Starting with the first line of the data that follows, transcribe every line verbatim until the line containing "bytesAbort (supersede c.m" has been transcribed.
##### RECORDS FOR THE EXERCISE
/-- R129, R130: of two masters' writes of one entry in one window, whatever their forms, the owner's stands, else the
lower ID's, and the other ends CONFLICT. -/
def rivalWrites : Prop :=
  ∀ (s : State) (c : OdCmd) (f : WrForm) (r : Rival), r.m ≠ c.m →
    let d := viaOkAnswer r.via (viaOkAnswer c.via s.dev)
    let q := formReq c.seq f
    let c2 : OdCmd := { c with m := r.m, tag := r.tag, seq := r.seq, via := r.via }
    let i : Instr := match f with
      | .exp len arg => .expWrite c len arg (some r)
      | .seg data => .segWrite c ⟨data, some r⟩
      | .init total => .blkWriteInit c ⟨total, some r⟩
    let given := fun (v : Option Via) => ∀ w, v = some w → w.regs = false
    given c.via → given r.via → enabled d r.m = true → enabled d c.m = true →
    ((owns d c.m c.idx = true ∨ owns d r.m c.idx = false ∧ c.m < r.m) → odError c q d = none →
      (∀ len v, f = .exp len v → v < 2 ^ (8 * len) → plainEntry d.cfg c.idx c.sub = true →
        numAbort (takeCmd c q d) c.m c.idx c.sub len v = none → Completes i s (fun d' => doneIn d' c q 0 ∧
          (ek c.idx c.sub ∉ endKeys → od d' c.idx c.sub = v))) ∧
      (∀ bs, f = .seg bs → plainBytes d.cfg c.idx c.sub = true →
        bytesAbort (supersede c.m (takeCmd c q d)) c.m c.idx c.sub bs = none → Completes i s (fun d' => doneIn d' c q 0 ∧
          getB d' c.idx c.sub = bs)) ∧
      (∀ n, f = .init n → n < 2 ^ 32 → openAbort (supersede c.m (takeCmd c q d)) c.m c.idx c.sub n true = none →
        Completes i s (fun d' => doneIn d' c q 0 ∧ (master d' c.m).xfer = some (opened true (ek c.idx c.sub) n []))) ∧
      Completes i s (fun d' => abortedIn d' c2 (formReq r.seq r.form) 0x08000022)) ∧
    (¬ (owns d c.m c.idx = true ∨ owns d r.m c.idx = false ∧ c.m < r.m) →
      Completes i s (fun d' => abortedIn d' c q 0x08000022))

/-- R115, R122, R129, R130: expedited writes, and two masters' writes of one entry. (The model's choices: log 20, 71.) -/
def Obligations.ExpeditedWrites : Prop := expeditedWrites ∧ rivalWrites

/-! ### Writes that have a row of their own -/

/-- R110, R113, R128: a write row whose master is not enabled, or that a check turns away, has no effect but to be counted
as an aborted command. (The model's choices: log 20, 21.) -/
def Obligations.WritesTurnedAwayHaveNoEffect : Prop :=
  ∀ (s : State) (c : Instr) (m idx sub v : Nat), rowEntry s.dev.cfg c = some (m, idx, sub, v) →
    numError s.dev m idx sub (odSize s.dev.cfg (ek idx sub)) v = none →
    (enabled s.dev m = false → Completes c s (fun d' => EndedBad .disabled (seen m s.dev) d')) ∧
    (∀ a, enabled s.dev m = true → numAbort (seen m s.dev) m idx sub (odSize s.dev.cfg (ek idx sub)) v = some a →
      Completes c s (fun d' => EndedBad a (seen m s.dev) d'))

/-- The write rows that only store their value. -/
def storeRow : Instr → Option (Nat × Nat × Nat × Nat)
  | .i3cEnable m v => some (m, 0x1100, 1, v)
  | .wpLock m v => some (m, 0x2052, 2, v)
  | .lmMode m v => some (m, 0x2301, 1, v)
  | .exDecoder m v => some (m, 0x2107, 3, v)
  | .exSbBank m v => some (m, 0x2107, 4, v)
  | _ => none

/-- R122, R141, R236, R278, R395: a write of i3c_enable, wp_lock, lm_mode, ex_decoder or ex_sb_bank that its checks let
through stores its value. -/
def storingWrites : Prop :=
  ∀ (s : State) (c : Instr) (m idx sub v : Nat), storeRow c = some (m, idx, sub, v) → Accepted s.dev m idx sub v →
    WriteDoes c s m (fun d0 d1 =>
      od d1 idx sub = v % 2 ^ (8 * odSize d0.cfg (ek idx sub)) ∧ OnlyEntries d0 d1 [ek idx sub])

/-- R122, R131: OD_ENTRY_WRITE stores its value in an entry without a behaviour of its own; a write of ODW_ARG or of
ODW_BUF stands in the master's window, and is REFUSED while the master's command runs (R132). -/
def entryWrites : Prop :=
  ∀ (s : State) (m v : Nat),
    (∀ idx sub, plainEntry s.dev.cfg idx sub = true → Accepted s.dev m idx sub v →
      WriteDoes (.odEntryWrite m none (.entry idx sub) v) s m (fun d0 d1 =>
        od d1 idx sub = v % 2 ^ (8 * odSize d0.cfg (ek idx sub)) ∧ OnlyEntries d0 d1 [ek idx sub])) ∧
    (∀ idx sub (w : Win),
      let d := entered (some w.via) s.dev
      let c : OdCmd := { m := m, via := some w.via, tag := w.tag, seq := w.seq, idx := idx, sub := sub }
      let n := odSize d.cfg (ek idx sub)
      let q := formReq w.seq (.exp n v)
      Runs (some w.via) m s.dev → odError c q d = none → enabled d m = true → plainEntry d.cfg idx sub = true →
      numAbort (takeCmd c q d) m idx sub n (v % 2 ^ (8 * n)) = none →
      Completes (.odEntryWrite m (some w) (.entry idx sub) v) s (fun d' => doneIn d' c q 0 ∧
        (ek idx sub ∉ endKeys → od d' idx sub = v % 2 ^ (8 * n)))) ∧
    ((master s.dev m).job = none →
      Completes (.odEntryWrite m none .arg v) s (fun d' =>
        master d' m = { master s.dev m with arg := v % 2 ^ 64 } ∧ (∀ k, k ≠ m → master d' k = master s.dev k) ∧
        d' = { s.dev with masters := d'.masters }) ∧
      (∀ off size, off + size ≤ 4096 → size = 4 ∨ size = 8 → Completes (.odEntryWrite m none (.buf off size) v) s (fun d' =>
        (∀ i, tabGet (Config.bufByte m i) (master d' m).buf i =
          if off ≤ i ∧ i < off + size then BitVec.ofNat 8 (v / 256 ^ (i - off))
          else tabGet (Config.bufByte m i) (master s.dev m).buf i) ∧
        (∀ w, off ≤ 8 * w → 8 * w + 8 ≤ off + size → w ∉ (master d' m).bufBad) ∧
        (∀ k, k ≠ m → master d' k = master s.dev k) ∧ d' = { s.dev with masters := d'.masters }))) ∧
    ((master s.dev m).job.isSome → ∀ t, (∀ idx sub, t ≠ .entry idx sub) →
      Completes (.odEntryWrite m none t v) s (fun d' => d' = s.dev)) ∧
    (∀ (w : Win) t, PortTakes s.dev w.via.p .msg →
      (t = .arg ∨ ∃ off size, t = .buf off size ∧ off + size ≤ 4096 ∧ (size = 4 ∨ size = 8)) →
      Completes (.odEntryWrite m (some w) t v) s (fun d' => ∃ u,
        exec (.odEntryWrite m none t v) { s with dev := creditPulse w.via.p .msg 1 s.dev } = .next u ∧
        Answers d' w.via.p 0xA (if (master s.dev m).job.isSome then 5 else 0) w.via.txid ∧ AnswerFrame u.dev d' w.via.p []))

/-- R122, R131, R141, R236, R278, R395: the writes that only store what they write. (The model's choices: log 6, 21.) -/
def Obligations.StoringAndEntryWrites : Prop := storingWrites ∧ entryWrites

/-- R120, R126 to R128: a master that loses its enable bit loses its open transfer, counted, and the groups it owns, and no
other does; a
group takes the owner written, and a release ends its exclusion. (The model's choices: log 21.) -/
def Obligations.MastersAndOwners : Prop :=
  ∀ (s : State) (m v : Nat),
    (Accepted s.dev m 0x1200 1 v → WriteDoes (.masterEnable m v) s m (fun d0 d1 =>
      let loses := fun k => bit (od s.dev 0x1200 1) k && !bit v k
      od d1 0x1200 1 = v % 256 ∧
      (∀ k, k < 8 → loses k = true → (master d1 k).xfer = none) ∧
      (∀ k, k < 8 → loses k = false → master d1 k = master d0 k) ∧
      (∀ g, g < 0x30 → groupDefined s.dev.cfg g = true → grpOwner s.dev g < 8 → loses (grpOwner s.dev g) = true →
        grpOwner d1 g = 0xFF ∧ od d1 0x1202 (g + 1) = 0) ∧
      (∀ g, g < 0x30 → (8 ≤ grpOwner s.dev g ∨ loses (grpOwner s.dev g) = false) →
        grpOwner d1 g = grpOwner s.dev g ∧ od d1 0x1202 (g + 1) = od s.dev 0x1202 (g + 1)) ∧
      Counted d0 d1 0x1100 0x10 ((List.range 8).filter (fun k => loses k && (master d0 k).xfer.isSome)).length)) ∧
    (∀ g, g < 0x30 → Accepted s.dev m 0x1201 (g + 1) v → WriteDoes (.grpOwner m g v) s m (fun d0 d1 =>
      grpOwner d1 g = v % 256 ∧ od d1 0x1202 (g + 1) = (if v = 0xFF then 0 else od s.dev 0x1202 (g + 1)) ∧
      OnlyEntries d0 d1 [ek 0x1201 (g + 1), ek 0x1202 (g + 1)]))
##########
- ANSWER BOX:
/-- R129, R130: of two masters' writes of one entry in one window, whatever their forms, the owner's stands, else the
lower ID's, and the other ends CONFLICT. -/
def rivalWrites : Prop :=
  ∀ (s : State) (c : OdCmd) (f : WrForm) (r : Rival), r.m ≠ c.m →
    let d := viaOkAnswer r.via (viaOkAnswer c.via s.dev)
    let q := formReq c.seq f
    let c2 : OdCmd := { c with m := r.m, tag := r.tag, seq := r.seq, via := r.via }
    let i : Instr := match f with
      | .exp len arg => .expWrite c len arg (some r)
      | .seg data => .segWrite c ⟨data, some r⟩
      | .init total => .blkWriteInit c ⟨total, some r⟩
    let given := fun (v : Option Via) => ∀ w, v = some w → w.regs = false
    given c.via → given r.via → enabled d r.m = true → enabled d c.m = true →
    ((owns d c.m c.idx = true ∨ owns d r.m c.idx = false ∧ c.m < r.m) → odError c q d = none →
      (∀ len v, f = .exp len v → v < 2 ^ (8 * len) → plainEntry d.cfg c.idx c.sub = true →
        numAbort (takeCmd c q d) c.m c.idx c.sub len v = none → Completes i s (fun d' => doneIn d' c q 0 ∧
          (ek c.idx c.sub ∉ endKeys → od d' c.idx c.sub = v))) ∧
      (∀ bs, f = .seg bs → plainBytes d.cfg c.idx c.sub = true →
        bytesAbort (supersede c.m (takeCmd c q d)) c.m c.idx c.sub bs = none → Completes i s (fun d' => doneIn d' c q 0 ∧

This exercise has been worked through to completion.